>>>

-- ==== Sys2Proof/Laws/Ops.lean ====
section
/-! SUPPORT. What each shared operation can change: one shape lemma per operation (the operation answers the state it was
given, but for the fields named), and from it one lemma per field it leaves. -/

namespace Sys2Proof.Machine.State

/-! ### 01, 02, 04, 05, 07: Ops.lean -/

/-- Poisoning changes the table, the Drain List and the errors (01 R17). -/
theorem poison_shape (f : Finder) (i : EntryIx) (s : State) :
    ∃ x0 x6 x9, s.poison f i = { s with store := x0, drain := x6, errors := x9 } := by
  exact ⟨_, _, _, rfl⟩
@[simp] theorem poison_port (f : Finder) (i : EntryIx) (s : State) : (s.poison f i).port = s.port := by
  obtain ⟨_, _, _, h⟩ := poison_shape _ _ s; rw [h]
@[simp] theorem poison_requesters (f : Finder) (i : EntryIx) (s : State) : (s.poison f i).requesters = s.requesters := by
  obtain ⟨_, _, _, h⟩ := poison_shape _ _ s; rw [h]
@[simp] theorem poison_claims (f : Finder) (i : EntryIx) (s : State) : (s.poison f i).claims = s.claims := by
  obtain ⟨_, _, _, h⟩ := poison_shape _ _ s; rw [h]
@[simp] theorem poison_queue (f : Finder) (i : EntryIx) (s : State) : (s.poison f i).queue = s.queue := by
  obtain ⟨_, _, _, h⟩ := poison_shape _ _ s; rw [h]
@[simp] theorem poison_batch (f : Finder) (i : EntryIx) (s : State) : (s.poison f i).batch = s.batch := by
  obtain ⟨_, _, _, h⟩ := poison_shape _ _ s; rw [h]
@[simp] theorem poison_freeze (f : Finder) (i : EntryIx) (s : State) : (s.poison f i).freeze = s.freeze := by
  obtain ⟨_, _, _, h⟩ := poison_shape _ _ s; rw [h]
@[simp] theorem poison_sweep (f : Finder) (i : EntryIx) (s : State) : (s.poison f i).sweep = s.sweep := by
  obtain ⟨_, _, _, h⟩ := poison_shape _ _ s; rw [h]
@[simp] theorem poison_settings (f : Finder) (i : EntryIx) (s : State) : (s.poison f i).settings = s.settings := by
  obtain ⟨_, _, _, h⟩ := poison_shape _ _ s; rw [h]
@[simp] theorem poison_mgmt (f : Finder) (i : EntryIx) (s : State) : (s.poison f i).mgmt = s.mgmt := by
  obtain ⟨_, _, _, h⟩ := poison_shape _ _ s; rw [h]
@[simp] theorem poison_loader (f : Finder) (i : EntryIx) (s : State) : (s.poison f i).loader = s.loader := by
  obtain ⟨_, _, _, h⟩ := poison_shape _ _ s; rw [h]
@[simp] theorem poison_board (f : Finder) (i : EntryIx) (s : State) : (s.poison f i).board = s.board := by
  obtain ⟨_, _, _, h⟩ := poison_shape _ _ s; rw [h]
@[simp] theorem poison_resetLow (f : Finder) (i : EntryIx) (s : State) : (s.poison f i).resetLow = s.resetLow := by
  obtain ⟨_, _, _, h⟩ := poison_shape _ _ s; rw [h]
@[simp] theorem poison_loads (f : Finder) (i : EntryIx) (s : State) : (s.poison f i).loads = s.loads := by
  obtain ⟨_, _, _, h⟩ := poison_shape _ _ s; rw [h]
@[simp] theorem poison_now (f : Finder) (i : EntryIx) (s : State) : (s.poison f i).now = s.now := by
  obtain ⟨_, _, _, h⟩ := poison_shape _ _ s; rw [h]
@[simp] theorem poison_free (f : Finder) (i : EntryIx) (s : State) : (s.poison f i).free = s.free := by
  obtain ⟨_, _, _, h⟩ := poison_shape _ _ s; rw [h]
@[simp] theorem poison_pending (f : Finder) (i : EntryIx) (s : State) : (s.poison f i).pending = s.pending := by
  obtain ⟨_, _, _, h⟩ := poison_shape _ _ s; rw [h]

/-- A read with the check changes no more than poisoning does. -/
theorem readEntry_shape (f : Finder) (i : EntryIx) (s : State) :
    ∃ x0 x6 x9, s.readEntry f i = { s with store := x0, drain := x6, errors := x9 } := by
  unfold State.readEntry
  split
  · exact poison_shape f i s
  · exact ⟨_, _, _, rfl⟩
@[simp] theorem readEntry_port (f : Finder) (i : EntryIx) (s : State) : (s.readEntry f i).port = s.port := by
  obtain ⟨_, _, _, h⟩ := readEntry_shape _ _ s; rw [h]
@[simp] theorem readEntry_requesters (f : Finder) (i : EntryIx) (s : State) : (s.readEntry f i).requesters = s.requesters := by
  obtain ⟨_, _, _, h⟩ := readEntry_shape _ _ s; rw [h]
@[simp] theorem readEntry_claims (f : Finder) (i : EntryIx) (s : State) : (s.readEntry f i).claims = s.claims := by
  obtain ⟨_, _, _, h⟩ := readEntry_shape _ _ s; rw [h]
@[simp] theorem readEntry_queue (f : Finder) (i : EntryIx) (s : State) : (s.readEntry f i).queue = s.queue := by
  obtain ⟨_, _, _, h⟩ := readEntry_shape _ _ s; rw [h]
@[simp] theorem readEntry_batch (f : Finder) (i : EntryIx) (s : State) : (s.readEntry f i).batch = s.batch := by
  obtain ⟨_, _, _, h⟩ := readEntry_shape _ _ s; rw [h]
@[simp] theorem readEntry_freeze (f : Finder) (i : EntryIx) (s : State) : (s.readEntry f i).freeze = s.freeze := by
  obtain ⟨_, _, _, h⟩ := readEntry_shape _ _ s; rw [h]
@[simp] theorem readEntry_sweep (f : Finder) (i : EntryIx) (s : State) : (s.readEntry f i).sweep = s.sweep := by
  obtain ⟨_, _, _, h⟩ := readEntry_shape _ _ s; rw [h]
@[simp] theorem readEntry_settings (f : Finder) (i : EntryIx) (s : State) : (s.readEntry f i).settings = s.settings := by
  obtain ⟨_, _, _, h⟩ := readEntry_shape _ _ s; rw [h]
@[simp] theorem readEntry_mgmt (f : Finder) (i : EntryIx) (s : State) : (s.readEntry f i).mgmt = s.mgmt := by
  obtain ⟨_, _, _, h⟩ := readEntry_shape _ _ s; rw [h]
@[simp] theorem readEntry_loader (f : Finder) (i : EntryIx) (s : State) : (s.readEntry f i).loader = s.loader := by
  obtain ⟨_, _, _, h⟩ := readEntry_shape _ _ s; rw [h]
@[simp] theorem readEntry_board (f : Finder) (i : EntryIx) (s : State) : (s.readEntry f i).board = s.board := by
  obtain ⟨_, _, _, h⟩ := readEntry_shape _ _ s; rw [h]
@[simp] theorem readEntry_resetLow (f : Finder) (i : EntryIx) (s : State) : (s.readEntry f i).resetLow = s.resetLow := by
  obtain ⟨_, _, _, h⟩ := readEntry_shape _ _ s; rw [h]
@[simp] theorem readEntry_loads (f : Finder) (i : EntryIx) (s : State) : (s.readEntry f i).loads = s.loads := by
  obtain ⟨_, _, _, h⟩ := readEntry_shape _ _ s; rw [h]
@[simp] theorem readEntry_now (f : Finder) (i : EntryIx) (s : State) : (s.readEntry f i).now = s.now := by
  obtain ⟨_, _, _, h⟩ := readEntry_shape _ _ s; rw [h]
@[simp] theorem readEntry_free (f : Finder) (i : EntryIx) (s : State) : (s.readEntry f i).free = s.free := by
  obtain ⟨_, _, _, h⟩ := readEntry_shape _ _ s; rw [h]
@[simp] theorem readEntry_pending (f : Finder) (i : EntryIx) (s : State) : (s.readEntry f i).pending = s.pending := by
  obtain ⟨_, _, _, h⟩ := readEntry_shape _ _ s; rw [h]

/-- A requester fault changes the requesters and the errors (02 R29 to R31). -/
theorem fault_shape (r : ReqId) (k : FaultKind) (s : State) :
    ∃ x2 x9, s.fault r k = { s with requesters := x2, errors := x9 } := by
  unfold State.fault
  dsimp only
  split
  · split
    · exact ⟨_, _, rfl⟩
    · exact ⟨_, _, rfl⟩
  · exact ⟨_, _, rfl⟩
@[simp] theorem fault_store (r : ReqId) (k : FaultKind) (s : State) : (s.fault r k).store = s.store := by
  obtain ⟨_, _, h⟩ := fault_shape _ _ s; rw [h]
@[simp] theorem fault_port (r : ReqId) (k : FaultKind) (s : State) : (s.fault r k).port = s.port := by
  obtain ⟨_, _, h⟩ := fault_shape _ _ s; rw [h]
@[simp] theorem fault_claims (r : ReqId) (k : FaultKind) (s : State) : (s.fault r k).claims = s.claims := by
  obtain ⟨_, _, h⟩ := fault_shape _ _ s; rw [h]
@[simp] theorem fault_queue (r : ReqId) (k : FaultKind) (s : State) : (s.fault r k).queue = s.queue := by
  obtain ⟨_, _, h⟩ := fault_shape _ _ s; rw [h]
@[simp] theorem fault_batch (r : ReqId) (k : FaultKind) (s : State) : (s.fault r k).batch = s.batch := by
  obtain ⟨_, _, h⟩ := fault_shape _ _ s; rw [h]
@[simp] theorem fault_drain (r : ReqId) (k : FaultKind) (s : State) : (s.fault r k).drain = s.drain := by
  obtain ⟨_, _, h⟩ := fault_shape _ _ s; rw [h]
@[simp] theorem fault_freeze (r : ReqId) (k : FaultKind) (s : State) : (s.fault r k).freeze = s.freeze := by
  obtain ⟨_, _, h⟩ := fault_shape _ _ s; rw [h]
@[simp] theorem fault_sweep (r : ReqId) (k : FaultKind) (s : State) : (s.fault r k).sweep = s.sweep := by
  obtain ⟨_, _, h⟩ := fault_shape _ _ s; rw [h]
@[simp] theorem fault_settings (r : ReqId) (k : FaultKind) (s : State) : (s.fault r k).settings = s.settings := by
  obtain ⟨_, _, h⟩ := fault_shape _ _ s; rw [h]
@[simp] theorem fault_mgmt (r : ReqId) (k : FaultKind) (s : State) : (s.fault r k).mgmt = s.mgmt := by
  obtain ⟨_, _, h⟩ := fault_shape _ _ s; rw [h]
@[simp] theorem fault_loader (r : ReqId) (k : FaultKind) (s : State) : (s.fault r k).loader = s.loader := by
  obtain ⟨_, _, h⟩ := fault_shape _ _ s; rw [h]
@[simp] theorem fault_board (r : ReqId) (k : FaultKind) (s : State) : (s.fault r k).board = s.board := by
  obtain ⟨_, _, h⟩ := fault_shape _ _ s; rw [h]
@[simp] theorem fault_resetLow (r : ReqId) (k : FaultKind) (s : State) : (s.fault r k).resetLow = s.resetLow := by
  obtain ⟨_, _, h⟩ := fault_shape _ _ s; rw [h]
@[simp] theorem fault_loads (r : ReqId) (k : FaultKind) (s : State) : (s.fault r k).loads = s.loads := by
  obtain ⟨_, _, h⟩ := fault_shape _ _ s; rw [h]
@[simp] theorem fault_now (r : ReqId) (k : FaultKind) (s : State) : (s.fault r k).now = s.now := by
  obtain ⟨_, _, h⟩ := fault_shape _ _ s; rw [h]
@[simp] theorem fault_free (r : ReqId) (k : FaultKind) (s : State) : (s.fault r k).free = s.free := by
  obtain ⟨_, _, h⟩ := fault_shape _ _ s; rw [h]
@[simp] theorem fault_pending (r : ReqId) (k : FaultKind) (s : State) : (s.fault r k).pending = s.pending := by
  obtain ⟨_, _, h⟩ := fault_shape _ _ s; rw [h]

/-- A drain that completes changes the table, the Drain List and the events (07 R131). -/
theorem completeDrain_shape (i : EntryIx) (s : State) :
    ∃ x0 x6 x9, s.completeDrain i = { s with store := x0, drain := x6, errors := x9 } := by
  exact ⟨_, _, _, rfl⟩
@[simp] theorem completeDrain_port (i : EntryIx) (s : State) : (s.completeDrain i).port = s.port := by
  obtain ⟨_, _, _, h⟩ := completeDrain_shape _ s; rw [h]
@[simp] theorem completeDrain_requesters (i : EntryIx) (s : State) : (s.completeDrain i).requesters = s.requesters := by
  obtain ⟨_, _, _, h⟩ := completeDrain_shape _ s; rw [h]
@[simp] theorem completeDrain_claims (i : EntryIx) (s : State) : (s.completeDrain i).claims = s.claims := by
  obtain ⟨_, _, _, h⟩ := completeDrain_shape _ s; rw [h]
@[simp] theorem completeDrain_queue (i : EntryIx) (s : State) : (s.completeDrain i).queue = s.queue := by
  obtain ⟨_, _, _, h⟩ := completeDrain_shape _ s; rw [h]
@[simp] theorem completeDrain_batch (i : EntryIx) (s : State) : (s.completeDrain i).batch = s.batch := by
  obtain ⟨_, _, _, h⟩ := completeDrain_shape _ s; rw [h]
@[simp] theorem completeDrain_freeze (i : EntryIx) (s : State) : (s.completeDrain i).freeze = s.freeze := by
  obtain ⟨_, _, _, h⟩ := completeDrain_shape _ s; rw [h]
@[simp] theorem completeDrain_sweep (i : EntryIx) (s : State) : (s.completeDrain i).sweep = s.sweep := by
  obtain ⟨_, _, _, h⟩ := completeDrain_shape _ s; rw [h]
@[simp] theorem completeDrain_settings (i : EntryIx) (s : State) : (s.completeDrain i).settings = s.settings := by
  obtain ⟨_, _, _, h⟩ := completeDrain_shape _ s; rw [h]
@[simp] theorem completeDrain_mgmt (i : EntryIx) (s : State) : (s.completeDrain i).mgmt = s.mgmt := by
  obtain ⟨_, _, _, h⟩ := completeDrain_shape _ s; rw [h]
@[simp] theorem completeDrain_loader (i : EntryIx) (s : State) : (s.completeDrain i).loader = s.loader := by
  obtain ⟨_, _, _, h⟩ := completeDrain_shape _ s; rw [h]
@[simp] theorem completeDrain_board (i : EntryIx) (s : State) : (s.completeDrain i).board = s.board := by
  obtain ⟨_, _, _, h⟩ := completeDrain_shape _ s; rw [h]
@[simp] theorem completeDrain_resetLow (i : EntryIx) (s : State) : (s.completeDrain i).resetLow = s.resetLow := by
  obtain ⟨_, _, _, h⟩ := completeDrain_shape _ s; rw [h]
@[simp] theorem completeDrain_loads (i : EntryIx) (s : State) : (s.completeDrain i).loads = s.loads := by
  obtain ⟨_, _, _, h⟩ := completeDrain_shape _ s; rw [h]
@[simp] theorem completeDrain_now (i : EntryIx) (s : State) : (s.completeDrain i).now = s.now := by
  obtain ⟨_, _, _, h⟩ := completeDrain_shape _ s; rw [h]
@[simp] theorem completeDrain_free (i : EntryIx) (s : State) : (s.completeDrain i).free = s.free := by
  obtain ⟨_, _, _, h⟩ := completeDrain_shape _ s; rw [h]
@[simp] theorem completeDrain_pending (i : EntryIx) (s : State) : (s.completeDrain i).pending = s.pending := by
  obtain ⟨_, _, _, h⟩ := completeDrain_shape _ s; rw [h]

<<<

● **REQUIRED ACTION**
Copy out only the lines above from the one with "k).pending = s.pending := by" to the one with "theorem completeDrain_shape (i", inclusive, exactly as they stand.

● **WRITTEN ANSWER**
@[simp] theorem fault_pending (r : ReqId) (k : FaultKind) (s : State) : (s.fault r k).pending = s.pending := by
  obtain ⟨_, _, h⟩ := fault_shape _ _ s; rw [h]

/-- A drain that completes changes the table, the Drain List and the events (07 R131). -/
theorem completeDrain_shape (i : EntryIx) (s : State) :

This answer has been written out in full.